He led me down a hallway and into a bedroom and started trying to remove my skinny jeans, which were painted on. He was unsuccessful, so he decided to undress himself and then proceeded to lay in the middle of the bed, naked with his hands behind his head like he was in a reclining chair. I thanked the darkness, because my face involuntarily contorted as if I had just learned that I shit my pants.

“I am going to slip out of these clothes and into something more comfortable” I used the line I had heard on primetime drama romance shows and in plenty of movies. I felt he deserved it, for his amazing pick up lines and captivating conversation.
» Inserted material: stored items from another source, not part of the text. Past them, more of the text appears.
-- ==== Sys2Proof/Machine/Encoder.lean ====
section
/-! DEFINITION. ENCODE (spec/40_encode.md). -/

namespace Sys2Proof.Machine

/-- ENCODE once its mask is settled: the length check, then the frame in its shortest form (40_encode.md R140 to
R147). -/
def encodeMasked (fin : Bool) (opc : Opcode) (mask : Option Key) (data : List Byte) (s : State) : Result :=
  if 2 ^ 64 ≤ data.length then raise .inputError (inputCode .lenTooLarge) s
  else respond .ok 0 { out := some (frameBytes fin opc (shortestForm data.length) mask data) } s

/-- ENCODE: the mask check first, then the rest (40_encode.md R140, R141). -/
def execEncode (fin : Bool) (opc : Opcode) (msk : Bool) (key : Option KeyWord) (data : List Byte) (s : State) :
    Result :=
  match maskOperand msk key with
  | .error c => raise .inputError (inputCode c) s
  | .ok mask => encodeMasked fin opc mask data s

end Sys2Proof.Machine
end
            I spun around and found the bathroom. I ran the sink water and started breathing heavily. This was the moment that I was supposed to not care about or think too hard on. This was the moment that I was supposed to conquer. I was so confused. I decided to climb out the window and run home and abandon my Whore-Quest. I managed to open the window, but it had a screen on it so I had to kind of destroy it. I opened the mirror medicine cabinet and found an old school razor and cut a square in the screen, just like a professional jewel thief or something. I hauled my body out of the window, by standing on the toilet and unfortunately stilettos have next to no traction, so I ended up slipping with half my body out of the window, I was parallel with it and wedged at the same time. Gravity’s asshole grip conquered and I face planted in the grass. My infallible lipstick picked up bits of dirt and blades of grass and in the process of climbing out of the window I lost a large chuck of hair that got snagged on the screen.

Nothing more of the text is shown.